Question

Normalizing a 3D probability distribution

Answer 1

Let X, Y, and Z have the joint probability density function:\[f(x,y,z)= kxy^2z\]Where 0<x, y<1, 0<z<2 , and \[f(x,y,z)=0\]elsewhere. I need to find k such that it's a valid probability distribution function. Here's what I tried:\[k^{-1} = \lim_{a \rightarrow -\infty} \lim_{b \rightarrow \infty} \int\limits_{0}^{2}\int\limits_{a}^{1}\int\limits_{0}^{b}(xy^2z) dx dy dz = \lim_{a \rightarrow -\infty} \lim_{b \rightarrow \infty} \frac{b^2(1-a^3)}{3}\]But this is divergent. What am I doing wrong?

Answer 2

Yikes, thats a painful looking problem lol

Answer 3

I looked at the solutions manual and they used 0 for a and 1 for b, giving an answer of 3 for k. But I don't understand why they used 0 and 1.

Answer 4

Are both \(x\) and \(y\) between 0 and 1, or do you mean \(x>0\) and \(y<1\) individually?

Answer 5

I think you're just misinterpreting the notation.
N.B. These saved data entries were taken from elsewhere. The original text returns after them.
/-- The resumption of units and the entry to service. What becomes of the reports sent to a port before service, and the
values held until a unit resumes, are the model's choice (log 16, 25), and so are that a deferred freeze is dropped with its
flag when the last number has been given (log 30), that one is taken under an UNSET clock too, and that the activation mark
is one program (log 31). So are the close time of a saved interval whose parts were given at different moments, that an
interlock read here as not CLOSED flags no saved interval closed at the image's time, and that an image without an interval
opens a new one (log 32). That a resumed interval keeps its saved band is the model's choice too (log 16). BFU's
armed instant already passed gives its due event at once. -/
def Obligations.UnitsResumeIntoService : Prop :=
  ∀ s : State, s.ssv.supply = .start → 0 < s.ipu.length →
    let now := s.cck.time
    let valid := s.cck.valid
    let told (o : Owed) : State := { s with ssv := { s.ssv with owed := o } }
    let owed := s.ssv.owed
    (s.ssv.phase = some .restoring → s.ssv.writeStep = false → s.ssv.resumed = false →
      let t : State := { s with ssv := { s.ssv with resumed := true, owed := ⟨true, true, true, true, true⟩ } }
      exec .resumption s = .next
        (if s.dsc.awaitsErase = true ∧ s.dsc.fault = false ∧ ∀ q ∈ s.dsc.queue, q.client ≠ .imageErase then
          placed t .imageErase [.erase (7 + s.dsc.nextSlot / 4)] true
        else t))
    ∧ (s.ssv.resumed = true → owed.ipu = true →
      let u : Ipu := { s.ipu with valid := valid, interlockClosed := decide (s.ecu.interlock = .closed), savedAt := none }
      let opens (t : State) (v : Ipu) : State :=
        let iv := v.opened now s.cck.gen s.tcu.band
        { t with
          ipu := { v with interval := some iv, calendarHold := false, supplyMark := none }
          cck := { s.cck with due := { s.cck.due with ipu := some iv.slotEnd } } }
      let w := told { owed with ipu := false }
      (s.ipu.interval = none ∨ s.ipu.savedAt = none →
        exec .ipuResumption s = .next (resumeQueue (opens w u)))
      ∧ (∀ saved imageTime, s.ipu.interval = some saved → s.ipu.savedAt = some imageTime →
        let iv : OpenInterval :=
          { saved with flags := { saved.flags with supplyLoss := saved.flags.supplyLoss || s.ssv.kind == .supply } }
        let inside := iv.gen = s.cck.gen ∧ iv.start ≤ now ∧ now < iv.slotEnd
        (inside →
          let resumed : OpenInterval :=
            { iv with flags := { iv.flags with curtailed := iv.flags.curtailed || s.ecu.interlock != .closed } }
          exec .ipuResumption s = .next
            (resumeQueue
              { w with
                ipu := { u with interval := some resumed }
                cck := { s.cck with due := { s.cck.due with ipu := some iv.slotEnd } } }))
        ∧ (¬ inside → 0 < s.ipu.pendingLength.getD s.ipu.length →
          let closing : OpenInterval := { iv with flags := { iv.flags with partialInterval := true } }
          let v : Ipu :=
            { u.build closing imageTime with
              length := s.ipu.pendingLength.getD s.ipu.length, pendingLength := none, supplyMark := none }
          let report : DemandReport :=
            ⟨iv.band, iv.imp * 36 / (10 * (s.ipu.length * 60)), iv.exp * 36 / (10 * (s.ipu.length * 60)), imageTime⟩
          exec .ipuResumption s = .next
            (resumeQueue
              (opens
                { w with mail := { s.mail with
                  nauCloses := s.mail.nauCloses ++ [.close, .demand report]
                  mfpCloses := s.mail.mfpCloses + 1
                  tcuLengths := s.mail.tcuLengths + (if s.ipu.pendingLength.isSome then 1 else 0) } } v)))))
    ∧ (s.ssv.resumed = true → owed.tcu = true →
      let u : Tcu := { s.tcu with boundary := s.tcu.boundaryAt s.ipu.length now valid }
      let band := u.decide now valid
      let w := told { owed with tcu := false }
      let t : State :=
        { w with
          tcu := { u with band := band, markOwed := false }
          cck := { s.cck with due := { s.cck.due with tcu := u.dueTime now valid } }
          mail := { s.mail with ipuBands := s.mail.ipuBands ++ (if band = s.tcu.band then [] else [⟨band, now⟩]) } }
      exec .tcuResumption s = .next
        (if s.tcu.markOwed = true ∧ s.dsc.fault = false then
          placed t .calendarMark [.program (.activationMark s.tcu.activeSector)] true
        else t))
    ∧ (s.ssv.resumed = true → owed.bfu = true →
      let w := told { owed with bfu := false }
      let x : State := { w with bfu := { s.bfu with deferred := false } }
      let t :=
        if s.bfu.captured = none ∧ s.bfu.deferred = true then
          (if s.bfu.counter = 4294967295 then x else freezeTaken x .scheduled s.bfu.lastDate)
        else w
      let sector := 5 + s.bfu.writePos / 16
      let due := s.bfu.dueTime now valid
      exec .bfuResumption s = .next
        (rearmedBfu (if s.bfu.erase = .requested then asked t (.frozenErase sector) [.erase sector] true else t) due
          .byAdvance))
    ∧ (s.ssv.resumed = true → owed.ecu = true →
      let w := told { owed with ecu := false }
      let arm (t : State) : State := t.armEcu valid .byAdvance
      (s.ssv.kind = .cold ∨ s.ssv.kind = .imageLost → exec .ecuResumption s = .next (arm w))
      ∧ (s.ssv.kind = .supply ∨ s.ssv.kind = .commanded ∨ s.ssv.kind = .resetInput →
        let l := if valid then broughtTo s.ecu.list now else s.ecu.list
        let g := governingOf l valid
        let eff := (g.map fun d => min s.ecu.config.staticLimit d.limit).getD s.ecu.config.staticLimit
        let issues := s.ecu.handshake = .notified ∨ eff ≠ s.ecu.noticeLimit
        let e : Ecu :=
          { s.ecu with
            list := l, governing := g.map fun d => (d.id, d.seq), effective := eff, excursion := 0, view := .idle
            openEnd :=
              if s.ecu.interlock = .openWait ∨ s.ecu.interlock = .held then some (now + s.ecu.config.minOpen) else none }
        let issued : Ecu :=
          { e with
            notice := (s.ecu.notice + 1) % 65536, noticeLimit := eff
            handshake := if s.ecu.handshake = .overdue then .overdue else .notified
            deadline := if s.ecu.handshake = .overdue then none else some (now + s.ecu.config.ackTime) }
        let t := withList w l
        exec .ecuResumption s = .next
          (arm
            { t with
              ecu := if issues then issued else e
              mail := { s.mail with slk := s.mail.slk ++ (if issues then [⟨.setpointNotice, true⟩] else []) } })))
    ∧ (s.ssv.resumed = true → owed.cvm = true →
      exec .cvmResumption s = .next
        { told { owed with cvm := false } with
          cvm := { s.cvm with unpowered := false }
          mail := { s.mail with ipuTamper := s.mail.ipuTamper + (if s.cvm.unpowered then 1 else 0) } })
    ∧ (s.ssv.resumed = true → owed = ⟨false, false, false, false, false⟩ →
      let service (p : PortId) : Port :=
        let x := s.port p
        let levels : Members :=
          { Members.none with
            setpointNotice := decide (p = .slk ∧ s.ecu.handshake ≠ .settled)
            tamper := decide (p ≠ .slk ∧ s.cvm.tamper = true)
            timeUnset := decide (p = .ulk ∧ valid = false)
            storeFault := decide (p ≠ .slk ∧ s.dsc.alarm = true)
            restarted := true }
        { x with attention := levels, restartKind := s.ssv.kind, mask := .none, line := true }
      let events (l : List AttentionReport) : List AttentionReport := l.filter fun r => !isLevel r.member
      exec .serviceEntry s = .next
        { s with
          ssv := { s.ssv with supply := .mains, phase := none, resumed := false, record := .none }
          exportPermit := decide (s.ecu.interlock = .closed)
          mfp := { s.mfp with
            port := .idle, expected := none, rebase := false, misses := 0, reported := 0, lastAccept := none
            live := none, collecting := [], deadline := some (s.mfp.timer + 1500) }
          mail := { s.mail with ulk := events s.mail.ulk, slk := events s.mail.slk, opt := events s.mail.opt }
          ulk := service .ulk
          slk := service .slk
          opt := service .opt })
It looks like the question is meant to say
\[f(x,y,z)=\begin{cases}kxy^2z&\text{for }0<x<1,~0<y<1,~0<z<2\\0&\text{elsewhere}\end{cases}\]
and so determining \(k\) is simply a matter of computing the rather simple integral,
\[\int_0^2\int_0^1\int_0^1kxy^2z~dx~dy~dz=1\]

Answer 6

as pointed out above the 0<x, y<1 is 0<x<1 and 0<y<1